---- Input data

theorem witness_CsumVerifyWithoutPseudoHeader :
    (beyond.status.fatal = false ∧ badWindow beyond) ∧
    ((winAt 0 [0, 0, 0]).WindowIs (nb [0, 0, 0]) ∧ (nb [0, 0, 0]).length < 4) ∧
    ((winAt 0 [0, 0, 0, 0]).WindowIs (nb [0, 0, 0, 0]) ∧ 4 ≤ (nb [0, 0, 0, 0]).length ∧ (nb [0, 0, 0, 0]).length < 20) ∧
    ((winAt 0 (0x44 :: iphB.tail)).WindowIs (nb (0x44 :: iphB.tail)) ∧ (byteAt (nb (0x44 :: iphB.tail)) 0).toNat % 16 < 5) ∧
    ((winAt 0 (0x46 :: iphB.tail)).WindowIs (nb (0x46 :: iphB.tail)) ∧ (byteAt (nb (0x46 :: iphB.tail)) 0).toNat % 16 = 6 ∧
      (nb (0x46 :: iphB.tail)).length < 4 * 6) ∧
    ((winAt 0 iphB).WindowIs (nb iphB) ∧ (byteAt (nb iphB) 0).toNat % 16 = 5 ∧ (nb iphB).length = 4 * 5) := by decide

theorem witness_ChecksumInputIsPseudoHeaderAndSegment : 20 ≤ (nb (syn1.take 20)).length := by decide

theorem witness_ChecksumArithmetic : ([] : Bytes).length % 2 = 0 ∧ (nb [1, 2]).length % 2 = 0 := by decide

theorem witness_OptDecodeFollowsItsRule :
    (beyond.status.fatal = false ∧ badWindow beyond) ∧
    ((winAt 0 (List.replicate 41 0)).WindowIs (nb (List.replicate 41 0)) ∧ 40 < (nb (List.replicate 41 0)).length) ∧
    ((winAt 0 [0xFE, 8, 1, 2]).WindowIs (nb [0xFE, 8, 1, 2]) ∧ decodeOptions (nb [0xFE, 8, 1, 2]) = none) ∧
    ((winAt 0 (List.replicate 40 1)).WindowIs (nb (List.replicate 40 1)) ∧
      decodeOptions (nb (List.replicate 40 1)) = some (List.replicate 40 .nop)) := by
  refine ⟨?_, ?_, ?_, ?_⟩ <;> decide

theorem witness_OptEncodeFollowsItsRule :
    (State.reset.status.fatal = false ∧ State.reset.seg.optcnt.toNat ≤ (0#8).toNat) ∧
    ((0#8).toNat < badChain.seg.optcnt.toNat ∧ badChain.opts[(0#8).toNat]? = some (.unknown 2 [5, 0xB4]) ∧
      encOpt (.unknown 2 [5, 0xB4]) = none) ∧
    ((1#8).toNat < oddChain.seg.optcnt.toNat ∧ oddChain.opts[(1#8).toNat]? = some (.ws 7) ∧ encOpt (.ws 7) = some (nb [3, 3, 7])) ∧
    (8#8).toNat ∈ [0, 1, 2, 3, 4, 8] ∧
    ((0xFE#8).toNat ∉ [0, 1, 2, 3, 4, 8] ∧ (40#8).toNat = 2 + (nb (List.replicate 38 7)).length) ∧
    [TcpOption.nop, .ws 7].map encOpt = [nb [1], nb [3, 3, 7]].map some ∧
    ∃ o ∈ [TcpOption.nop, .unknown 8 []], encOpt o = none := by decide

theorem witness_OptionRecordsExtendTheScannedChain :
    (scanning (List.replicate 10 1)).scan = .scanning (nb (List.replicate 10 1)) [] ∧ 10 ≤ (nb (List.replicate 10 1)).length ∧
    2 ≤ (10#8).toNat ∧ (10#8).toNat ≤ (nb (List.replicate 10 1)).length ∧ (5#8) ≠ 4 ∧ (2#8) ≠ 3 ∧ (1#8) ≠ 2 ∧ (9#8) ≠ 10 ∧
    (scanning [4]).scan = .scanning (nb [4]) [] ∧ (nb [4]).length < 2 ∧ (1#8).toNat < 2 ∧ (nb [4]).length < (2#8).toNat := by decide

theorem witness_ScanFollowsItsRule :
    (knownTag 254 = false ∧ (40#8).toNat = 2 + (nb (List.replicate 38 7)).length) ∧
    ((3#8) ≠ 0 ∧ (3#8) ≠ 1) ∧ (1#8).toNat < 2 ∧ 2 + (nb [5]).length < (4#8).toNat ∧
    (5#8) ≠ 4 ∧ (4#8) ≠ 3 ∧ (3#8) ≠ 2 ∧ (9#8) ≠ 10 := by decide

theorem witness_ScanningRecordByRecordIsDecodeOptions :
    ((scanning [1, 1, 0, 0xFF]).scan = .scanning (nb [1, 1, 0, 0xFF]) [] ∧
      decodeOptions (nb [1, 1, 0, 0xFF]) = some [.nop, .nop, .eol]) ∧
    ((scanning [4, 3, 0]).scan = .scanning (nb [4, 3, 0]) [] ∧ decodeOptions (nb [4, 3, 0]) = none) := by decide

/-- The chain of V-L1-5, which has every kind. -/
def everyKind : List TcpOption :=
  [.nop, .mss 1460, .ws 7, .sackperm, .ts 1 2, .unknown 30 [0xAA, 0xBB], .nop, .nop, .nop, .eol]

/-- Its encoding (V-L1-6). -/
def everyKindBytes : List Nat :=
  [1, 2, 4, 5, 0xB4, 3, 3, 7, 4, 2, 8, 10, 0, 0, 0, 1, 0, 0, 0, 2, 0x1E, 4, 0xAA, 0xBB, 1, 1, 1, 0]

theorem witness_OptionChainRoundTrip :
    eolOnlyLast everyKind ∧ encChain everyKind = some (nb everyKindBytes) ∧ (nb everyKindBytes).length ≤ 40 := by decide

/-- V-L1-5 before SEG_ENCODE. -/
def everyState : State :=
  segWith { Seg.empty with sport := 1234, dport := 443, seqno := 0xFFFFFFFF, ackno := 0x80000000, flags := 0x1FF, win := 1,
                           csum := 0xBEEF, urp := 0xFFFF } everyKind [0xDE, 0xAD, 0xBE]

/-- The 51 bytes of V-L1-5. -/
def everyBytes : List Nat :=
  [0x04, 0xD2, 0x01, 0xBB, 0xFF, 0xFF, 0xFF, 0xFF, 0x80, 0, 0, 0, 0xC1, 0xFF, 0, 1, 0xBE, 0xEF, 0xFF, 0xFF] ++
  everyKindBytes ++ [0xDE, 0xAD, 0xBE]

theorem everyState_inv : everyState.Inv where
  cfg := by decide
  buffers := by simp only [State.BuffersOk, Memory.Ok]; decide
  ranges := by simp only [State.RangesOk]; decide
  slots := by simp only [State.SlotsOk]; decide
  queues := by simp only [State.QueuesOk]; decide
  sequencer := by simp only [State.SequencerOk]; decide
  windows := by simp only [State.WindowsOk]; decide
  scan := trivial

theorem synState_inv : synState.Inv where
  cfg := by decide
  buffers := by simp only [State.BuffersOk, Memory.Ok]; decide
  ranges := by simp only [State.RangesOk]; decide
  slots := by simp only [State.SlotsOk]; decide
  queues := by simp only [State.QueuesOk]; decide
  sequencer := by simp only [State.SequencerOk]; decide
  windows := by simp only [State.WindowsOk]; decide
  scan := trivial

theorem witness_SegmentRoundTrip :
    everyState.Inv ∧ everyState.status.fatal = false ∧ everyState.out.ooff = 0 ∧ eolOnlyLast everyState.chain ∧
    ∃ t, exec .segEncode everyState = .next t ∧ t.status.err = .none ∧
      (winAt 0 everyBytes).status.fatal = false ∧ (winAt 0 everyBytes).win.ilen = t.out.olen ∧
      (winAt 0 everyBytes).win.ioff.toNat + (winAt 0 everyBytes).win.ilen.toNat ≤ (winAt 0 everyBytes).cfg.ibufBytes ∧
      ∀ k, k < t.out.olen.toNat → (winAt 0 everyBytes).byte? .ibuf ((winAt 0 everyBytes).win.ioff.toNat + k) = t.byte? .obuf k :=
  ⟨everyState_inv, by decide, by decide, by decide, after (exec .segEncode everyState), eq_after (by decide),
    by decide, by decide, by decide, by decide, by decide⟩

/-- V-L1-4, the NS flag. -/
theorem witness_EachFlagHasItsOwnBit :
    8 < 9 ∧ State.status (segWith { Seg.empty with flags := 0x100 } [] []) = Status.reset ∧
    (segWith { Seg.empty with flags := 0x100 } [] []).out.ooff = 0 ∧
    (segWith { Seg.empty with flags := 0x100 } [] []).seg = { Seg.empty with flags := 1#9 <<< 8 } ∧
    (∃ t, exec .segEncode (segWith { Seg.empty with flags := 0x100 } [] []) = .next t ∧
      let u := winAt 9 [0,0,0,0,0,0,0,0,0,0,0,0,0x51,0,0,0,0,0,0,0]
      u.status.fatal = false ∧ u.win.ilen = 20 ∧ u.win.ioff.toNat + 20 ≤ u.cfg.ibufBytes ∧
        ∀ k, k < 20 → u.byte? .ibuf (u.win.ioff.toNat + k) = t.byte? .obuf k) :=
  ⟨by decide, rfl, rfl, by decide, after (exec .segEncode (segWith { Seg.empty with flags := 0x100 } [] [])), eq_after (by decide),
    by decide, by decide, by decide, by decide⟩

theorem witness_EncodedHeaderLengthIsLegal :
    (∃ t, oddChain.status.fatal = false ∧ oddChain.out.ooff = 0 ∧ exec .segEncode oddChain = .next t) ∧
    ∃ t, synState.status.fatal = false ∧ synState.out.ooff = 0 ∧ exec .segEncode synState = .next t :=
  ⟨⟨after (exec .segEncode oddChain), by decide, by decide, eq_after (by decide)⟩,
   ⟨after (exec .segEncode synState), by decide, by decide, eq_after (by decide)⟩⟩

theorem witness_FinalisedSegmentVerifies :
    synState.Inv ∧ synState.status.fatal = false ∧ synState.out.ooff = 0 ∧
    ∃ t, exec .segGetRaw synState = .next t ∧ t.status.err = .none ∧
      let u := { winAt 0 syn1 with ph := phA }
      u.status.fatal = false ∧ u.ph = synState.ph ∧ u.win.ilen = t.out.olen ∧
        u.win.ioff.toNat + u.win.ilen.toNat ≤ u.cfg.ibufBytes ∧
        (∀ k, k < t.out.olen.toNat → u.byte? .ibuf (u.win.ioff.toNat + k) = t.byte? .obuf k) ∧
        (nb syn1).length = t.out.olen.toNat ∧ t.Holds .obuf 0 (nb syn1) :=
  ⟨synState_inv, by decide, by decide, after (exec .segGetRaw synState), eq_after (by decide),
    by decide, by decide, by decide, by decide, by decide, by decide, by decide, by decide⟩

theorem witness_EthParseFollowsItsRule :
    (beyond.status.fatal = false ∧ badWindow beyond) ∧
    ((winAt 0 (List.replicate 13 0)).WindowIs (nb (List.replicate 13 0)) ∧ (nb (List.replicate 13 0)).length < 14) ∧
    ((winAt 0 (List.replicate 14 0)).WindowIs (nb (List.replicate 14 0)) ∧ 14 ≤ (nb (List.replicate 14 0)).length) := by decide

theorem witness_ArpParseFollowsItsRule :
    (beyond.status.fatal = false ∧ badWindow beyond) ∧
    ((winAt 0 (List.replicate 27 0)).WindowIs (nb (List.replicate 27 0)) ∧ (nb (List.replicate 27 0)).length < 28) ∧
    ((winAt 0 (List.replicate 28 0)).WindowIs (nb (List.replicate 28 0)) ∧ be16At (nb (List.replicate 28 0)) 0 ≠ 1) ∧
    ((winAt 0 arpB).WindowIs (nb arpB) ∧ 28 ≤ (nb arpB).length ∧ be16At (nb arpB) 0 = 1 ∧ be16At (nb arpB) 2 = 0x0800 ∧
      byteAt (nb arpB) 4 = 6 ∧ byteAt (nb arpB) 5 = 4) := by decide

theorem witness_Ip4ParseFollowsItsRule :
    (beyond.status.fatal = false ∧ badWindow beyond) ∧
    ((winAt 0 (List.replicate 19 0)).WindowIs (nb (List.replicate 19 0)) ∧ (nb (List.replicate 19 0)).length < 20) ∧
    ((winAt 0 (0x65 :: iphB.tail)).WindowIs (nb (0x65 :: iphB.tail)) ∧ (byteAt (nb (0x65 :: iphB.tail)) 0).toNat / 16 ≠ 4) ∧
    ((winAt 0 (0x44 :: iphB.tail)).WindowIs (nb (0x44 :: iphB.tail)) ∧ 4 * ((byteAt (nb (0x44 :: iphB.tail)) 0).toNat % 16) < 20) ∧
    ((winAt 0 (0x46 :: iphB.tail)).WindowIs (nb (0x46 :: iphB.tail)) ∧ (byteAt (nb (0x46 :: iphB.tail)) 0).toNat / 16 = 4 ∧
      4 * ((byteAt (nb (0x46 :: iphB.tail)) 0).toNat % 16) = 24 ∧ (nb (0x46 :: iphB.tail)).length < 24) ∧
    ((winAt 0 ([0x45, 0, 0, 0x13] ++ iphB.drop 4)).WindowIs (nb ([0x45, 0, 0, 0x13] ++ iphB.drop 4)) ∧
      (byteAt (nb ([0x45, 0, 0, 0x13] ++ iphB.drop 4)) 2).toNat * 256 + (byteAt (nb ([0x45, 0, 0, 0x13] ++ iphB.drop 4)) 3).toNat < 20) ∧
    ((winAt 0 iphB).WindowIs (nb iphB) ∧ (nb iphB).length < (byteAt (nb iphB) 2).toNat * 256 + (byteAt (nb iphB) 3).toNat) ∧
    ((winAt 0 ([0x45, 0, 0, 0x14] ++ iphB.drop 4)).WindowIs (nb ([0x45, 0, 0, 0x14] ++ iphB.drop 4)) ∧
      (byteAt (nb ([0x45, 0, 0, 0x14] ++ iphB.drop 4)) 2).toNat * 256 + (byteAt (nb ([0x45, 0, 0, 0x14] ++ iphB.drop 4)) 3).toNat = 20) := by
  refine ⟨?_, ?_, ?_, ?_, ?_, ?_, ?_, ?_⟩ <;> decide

--------
---- Input data

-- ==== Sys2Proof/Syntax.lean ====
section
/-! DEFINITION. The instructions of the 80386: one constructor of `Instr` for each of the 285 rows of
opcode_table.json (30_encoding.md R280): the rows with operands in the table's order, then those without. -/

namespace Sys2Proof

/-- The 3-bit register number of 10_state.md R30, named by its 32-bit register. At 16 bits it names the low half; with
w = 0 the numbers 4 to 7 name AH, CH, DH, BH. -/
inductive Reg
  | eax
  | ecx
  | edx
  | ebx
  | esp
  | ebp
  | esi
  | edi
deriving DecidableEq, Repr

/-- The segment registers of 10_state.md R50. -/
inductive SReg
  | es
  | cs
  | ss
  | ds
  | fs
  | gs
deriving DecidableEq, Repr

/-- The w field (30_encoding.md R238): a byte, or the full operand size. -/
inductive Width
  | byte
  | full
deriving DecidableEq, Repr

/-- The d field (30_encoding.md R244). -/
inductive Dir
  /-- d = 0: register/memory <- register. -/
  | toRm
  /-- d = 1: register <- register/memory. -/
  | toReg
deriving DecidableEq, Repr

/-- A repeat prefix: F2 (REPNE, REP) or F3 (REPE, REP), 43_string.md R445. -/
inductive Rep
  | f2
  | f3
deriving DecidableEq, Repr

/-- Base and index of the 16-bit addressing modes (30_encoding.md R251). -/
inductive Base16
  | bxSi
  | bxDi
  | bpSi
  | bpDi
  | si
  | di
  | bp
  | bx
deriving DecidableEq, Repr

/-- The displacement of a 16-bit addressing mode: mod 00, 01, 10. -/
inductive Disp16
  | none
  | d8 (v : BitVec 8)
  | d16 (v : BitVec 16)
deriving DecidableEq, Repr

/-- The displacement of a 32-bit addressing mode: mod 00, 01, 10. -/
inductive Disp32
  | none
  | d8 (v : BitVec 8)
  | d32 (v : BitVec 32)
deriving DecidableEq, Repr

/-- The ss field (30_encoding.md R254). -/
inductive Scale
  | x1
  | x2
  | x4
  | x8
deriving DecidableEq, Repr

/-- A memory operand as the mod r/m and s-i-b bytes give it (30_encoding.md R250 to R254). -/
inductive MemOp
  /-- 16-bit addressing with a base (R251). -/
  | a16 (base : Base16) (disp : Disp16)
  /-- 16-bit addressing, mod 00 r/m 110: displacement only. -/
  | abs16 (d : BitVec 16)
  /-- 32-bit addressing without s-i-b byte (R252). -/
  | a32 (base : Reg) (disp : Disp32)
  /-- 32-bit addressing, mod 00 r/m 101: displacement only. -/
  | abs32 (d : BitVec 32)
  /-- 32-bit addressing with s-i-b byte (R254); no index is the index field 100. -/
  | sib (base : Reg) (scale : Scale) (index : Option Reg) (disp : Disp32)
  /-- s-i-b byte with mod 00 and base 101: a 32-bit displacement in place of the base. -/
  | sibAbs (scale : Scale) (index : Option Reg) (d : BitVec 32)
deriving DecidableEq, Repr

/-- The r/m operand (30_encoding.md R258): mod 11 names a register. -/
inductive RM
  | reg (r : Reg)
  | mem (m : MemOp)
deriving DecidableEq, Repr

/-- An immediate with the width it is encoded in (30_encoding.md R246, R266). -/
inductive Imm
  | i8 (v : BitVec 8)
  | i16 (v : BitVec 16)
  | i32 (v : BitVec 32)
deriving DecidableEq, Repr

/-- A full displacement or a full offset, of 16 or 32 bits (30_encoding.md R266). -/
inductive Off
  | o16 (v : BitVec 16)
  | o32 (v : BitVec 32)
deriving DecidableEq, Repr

--------

Goal of the exercise.
Every line above that carries the string "TcpOption" should be copied.

Result of this exercise.
    [TcpOption.nop, .ws 7].map encOpt = [nb [1], nb [3, 3, 7]].map some ∧
    ∃ o ∈ [TcpOption.nop, .unknown 8 []], encOpt o = none := by decide
def everyKind : List TcpOption :=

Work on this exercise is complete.